Assignment:
Return each line of the records below that contains the word "Option".
Start of Block
/-- The integer nearest to m / 2^d in a direction, for the magnitude m of a number of the given sign; d may be
negative, and the result is then exact. -/
def rint (rm : Rm) (neg : Bool) (m : Nat) (d : Int) : Nat :=
  if d ≤ 0 then m * 2 ^ (-d).toNat
  else
    let p := 2 ^ d.toNat
    let q := m / p
    let r := m % p
    let up : Bool :=
      match rm with
      | .rne => decide (p < 2 * r) || (decide (2 * r = p) && decide (q % 2 = 1))
      | .rtz => false
      | .rdn => neg && decide (r ≠ 0)
      | .rup => !neg && decide (r ≠ 0)
      | .rmm => decide (p ≤ 2 * r)
    if up then q + 1 else q

/-! ## Formats (R234, R235) -/

/-- A format: widths of exponent and fraction, bias, the largest finite magnitude's pattern, and whether an
infinity follows it and signalling NaNs exist. -/
structure Fmt where
  ebits : Nat
  fbits : Nat
  bias : Nat
  maxCode : Nat
  inf : Bool
  signals : Bool
deriving DecidableEq, Repr

/-- binary64. -/
def Fmt.f64 : Fmt := ⟨11, 52, 1023, 0x7FEFFFFFFFFFFFFF, true, true⟩
/-- binary32. -/
def Fmt.f32 : Fmt := ⟨8, 23, 127, 0x7F7FFFFF, true, true⟩
/-- binary16. -/
def Fmt.f16 : Fmt := ⟨5, 10, 15, 0x7BFF, true, true⟩
/-- bfloat16. -/
def Fmt.bf16 : Fmt := ⟨8, 7, 127, 0x7F7F, true, true⟩
/-- E5M2. -/
def Fmt.e5m2 : Fmt := ⟨5, 2, 15, 0x7B, true, false⟩
/-- E4M3. -/
def Fmt.e4m3 : Fmt := ⟨4, 3, 7, 0x7E, false, false⟩
/-- E2M1. -/
def Fmt.e2m1 : Fmt := ⟨2, 1, 1, 7, false, false⟩

/-- A datum: a NaN with its sign, whether it signals, and its fraction; an infinity; or a finite number
(-1)^neg * m * 2^e. -/
inductive Fl where
  | nan (neg signals : Bool) (frac : Nat)
  | inf (neg : Bool)
  | num (neg : Bool) (m : Nat) (e : Int)
deriving DecidableEq, Repr

/-- The sign of a datum. -/
def Fl.neg : Fl → Bool
  | .nan n _ _ => n
  | .inf n => n
  | .num n _ _ => n

/-- Whether a datum is a NaN. -/
def Fl.isNan : Fl → Bool
  | .nan _ _ _ => true
  | _ => false

/-- Whether a datum is a signalling NaN. -/
def Fl.isSnan : Fl → Bool
  | .nan _ s _ => s
  | _ => false

/-- Whether a datum is a zero. -/
def Fl.isZero : Fl → Bool
  | .num _ m _ => decide (m = 0)
  | _ => false

/-- Whether a datum is an infinity. -/
def Fl.isInf : Fl → Bool
  | .inf _ => true
  | _ => false

/-- A datum with the other sign. -/
def Fl.negate : Fl → Fl
  | .nan n s f => .nan n s f
  | .inf n => .inf (!n)
  | .num n m e => .num (!n) m e

/-- The width of a format in bits. -/
def Fmt.width (k : Fmt) : Nat := 1 + k.ebits + k.fbits

/-- The weight of the sign bit. -/
def Fmt.signBit (k : Fmt) : Nat := 2 ^ (k.ebits + k.fbits)

/-- The exponent of the last place of the subnormal numbers. -/
def Fmt.qmin (k : Fmt) : Int := 1 - (k.bias : Int) - (k.fbits : Int)

/-- Read a pattern (R235). -/
def Fmt.dec (k : Fmt) (x : Nat) : Fl :=
  let neg := x.testBit (k.ebits + k.fbits)
  let mag := x % k.signBit
  let f := mag % 2 ^ k.fbits
  let e := mag / 2 ^ k.fbits
  if k.maxCode < mag then
    if k.inf && decide (mag = k.maxCode + 1) then .inf neg
    else .nan neg (k.signals && !f.testBit (k.fbits - 1)) f
  else if e = 0 then .num neg f k.qmin
  else .num neg (2 ^ k.fbits + f) (k.qmin + (e - 1 : Nat))

/-- A pattern with its sign bit. -/
def Fmt.sign (k : Fmt) (neg : Bool) (mag : Nat) : Nat := if neg then k.signBit + mag else mag

/-- The pattern of an infinity; without one, of the largest finite number. -/
def Fmt.infCode (k : Fmt) : Nat := if k.inf then k.maxCode + 1 else k.maxCode

/-- The default NaN (R235). -/
def Fmt.defaultNan (k : Fmt) : Nat :=
  if k.inf then k.maxCode + 1 + 2 ^ (k.fbits - 1) else k.maxCode + 1

/-- A NaN of one format in another: sign kept, quiet, and the high payload bits that fit (R146, R150, R180). The
8-bit formats have one NaN each. -/
def Fmt.nanFrom (k src : Fmt) (neg : Bool) (frac : Nat) : Nat :=
  if k.signals then
    let f := if src.fbits ≤ k.fbits then frac * 2 ^ (k.fbits - src.fbits) else frac / 2 ^ (src.fbits - k.fbits)
    let f := if src.signals then f else 0
    k.sign neg (k.maxCode + 1 + (f ||| 2 ^ (k.fbits - 1)))
  else k.sign neg k.defaultNan

/-! ## Rounding (R145) -/

/-- The rounding of a positive magnitude m * 2^e: the magnitude's pattern at unbounded range, whether it exceeds
the largest finite one, whether it is inexact, and whether it is tiny after rounding. -/
structure Rounded where
  code : Nat
  huge : Bool
  inexact : Bool
  tiny : Bool
deriving DecidableEq, Repr

/-- Round a magnitude. -/
def Fmt.roundMag (k : Fmt) (rm : Rm) (neg : Bool) (m : Nat) (e : Int) : Rounded :=
  let q0 : Int := (m.log2 : Int) + e - k.fbits
  let q := if q0 < k.qmin then k.qmin else q0
  let n := rint rm neg m (q - e)
  let exact := if q ≤ e then true else decide (n * 2 ^ (q - e).toNat = m)
  let tiny := if q0 < k.qmin then
      decide (rint rm neg m (q0 - e) < 2 ^ (k.fbits + (k.qmin - q0).toNat)) else false
  let code := n + (q - k.qmin).toNat * 2 ^ k.fbits
  ⟨code, decide (k.maxCode < code), !exact, tiny⟩

/-- A result and the flags it raises. -/
structure FRes where
  bits : Nat
  flags : BitVec 5
deriving DecidableEq, Repr

/-- Round a finite number; an overflow gives infinity or the largest finite value as the direction decides. -/
def Fmt.round (k : Fmt) (rm : Rm) (neg : Bool) (m : Nat) (e : Int) : FRes :=
  if m = 0 then ⟨k.sign neg 0, 0⟩
  else
    let r := k.roundMag rm neg m e
    if r.huge then
      let toInf := match rm with
        | .rne => true
        | .rmm => true
        | .rtz => false
        | .rdn => neg
        | .rup => !neg
      ⟨k.sign neg (if toInf then k.infCode else k.maxCode), flagOF ||| flagNX⟩
    else ⟨k.sign neg r.code, flagIf r.inexact flagNX ||| flagIf (r.inexact && r.tiny) flagUF⟩

/-- A value known to lie strictly between m * 2^e and (m + 1) * 2^e, in a form that rounds as it does when m has
two bits more than the format's precision. -/
def between (m : Nat) (e : Int) : Nat × Int := (2 * m + 1, e - 1)

/-! ## Exact sums (R145 to R147, R174, R175) -/

/-- The product of two data; none for zero times infinity, and a NaN where one of them is a NaN. -/
def Fl.mul : Fl → Fl → Option Fl
  | .num n m e, .num n' m' e' => some (.num (n != n') (m * m') (e + e'))
  | .inf n, .num n' m _ => if m = 0 then none else some (.inf (n != n'))
  | .num n m _, .inf n' => if m = 0 then none else some (.inf (n != n'))
  | .inf n, .inf n' => some (.inf (n != n'))
  | .nan n s f, _ => some (.nan n s f)
  | _, .nan n s f => some (.nan n s f)

/-- The exact sum of finite data as an integer and the exponent of its last place. -/
def exactSum (ts : List (Bool × Nat × Int)) : Int × Int :=
  let e := ts.foldl (fun e t => if t.2.2 < e then t.2.2 else e) (ts.headD (false, 0, 0)).2.2
  (ts.foldl (fun i t => let x : Int := (t.2.1 * 2 ^ (t.2.2 - e).toNat : Nat); if t.1 then i - x else i + x) 0, e)

/-- Sign, magnitude and exponent of a finite datum. -/
def Fl.fin : Fl → Option (Bool × Nat × Int)
  | .num n m e => some (n, m, e)
  | _ => none

/-- The sign of an exact zero sum (R145). -/
def zeroSign (rm : Rm) (signs : List Bool) : Bool :=
  if signs.all id then true else if signs.any id then decide (rm = .rdn) else false

/-- The sum of terms that are no NaNs: ∞ - ∞ is none. -/
def Fmt.sumTerms (k : Fmt) (rm : Rm) (ts : List Fl) : Option FRes :=
  let infs := ts.filter Fl.isInf
  match infs with
  | i :: _ => if infs.all fun x => x.neg == i.neg then some ⟨k.sign i.neg k.infCode, 0⟩ else none
  | [] =>
    let x := exactSum (ts.filterMap Fl.fin)
    if x.1 = 0 then some ⟨k.sign (zeroSign rm (ts.map Fl.neg)) 0, 0⟩
    else some (k.round rm (decide (x.1 < 0)) x.1.natAbs x.2)

/-- The first NaN of the sources, quiet and in the result's format (R146). -/
def Fmt.nanOf (k : Fmt) : List (Fmt × Nat) → Option Nat
  | [] => none
  | (f, x) :: r =>
    match f.dec x with
    | .nan n _ fr => some (k.nanFrom f n fr)
    | _ => k.nanOf r

/-- An operation that sums terms: NaN sources in order, then the terms, a term being none for an invalid product.
A NaN source gives the result; NV is set for a signalling source, an invalid product or ∞ - ∞. -/
def Fmt.fused (k : Fmt) (rm : Rm) (srcs : List (Fmt × Nat)) (ts : List (Option Fl)) : FRes :=
  let sn := srcs.any fun x => (x.1.dec x.2).isSnan
  let bad := ts.any Option.isNone
  let good := (ts.filterMap id).filter fun t => !t.isNan
  let sum := k.sumTerms rm good
  let nv := flagIf (sn || bad || sum.isNone) flagNV
  match k.nanOf srcs with
  | some x => ⟨x, nv⟩
  | none =>
    match bad, sum with
    | false, some r => r
    | _, _ => ⟨k.defaultNan, nv⟩

/-! ## The operations of R147 -/

/-- gA + gB. -/
def Fmt.add (k : Fmt) (rm : Rm) (a b : Nat) : FRes :=
  k.fused rm [(k, a), (k, b)] [some (k.dec a), some (k.dec b)]

/-- gA - gB. -/
def Fmt.sub (k : Fmt) (rm : Rm) (a b : Nat) : FRes :=
  k.fused rm [(k, a), (k, b)] [some (k.dec a), some (k.dec b).negate]

/-- gA * gB. -/
def Fmt.mul (k : Fmt) (rm : Rm) (a b : Nat) : FRes :=
  k.fused rm [(k, a), (k, b)] [(k.dec a).mul (k.dec b)]

/-- gA * gB + c. -/
def Fmt.fma (k : Fmt) (rm : Rm) (a b c : Nat) : FRes :=
  k.fused rm [(k, a), (k, b), (k, c)] [(k.dec a).mul (k.dec b), some (k.dec c)]

/-- c - gA * gB (R174). -/
def Fmt.fmsub (k : Fmt) (rm : Rm) (a b c : Nat) : FRes :=
  k.fused rm [(k, a), (k, b), (k, c)] [((k.dec a).mul (k.dec b)).map Fl.negate, some (k.dec c)]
End of Block
Task result:
def Fl.mul : Fl → Fl → Option Fl
def Fl.fin : Fl → Option (Bool × Nat × Int)
def Fmt.sumTerms (k : Fmt) (rm : Rm) (ts : List Fl) : Option FRes :=
def Fmt.nanOf (k : Fmt) : List (Fmt × Nat) → Option Nat
def Fmt.fused (k : Fmt) (rm : Rm) (srcs : List (Fmt × Nat)) (ts : List (Option Fl)) : FRes :=
  let bad := ts.any Option.isNone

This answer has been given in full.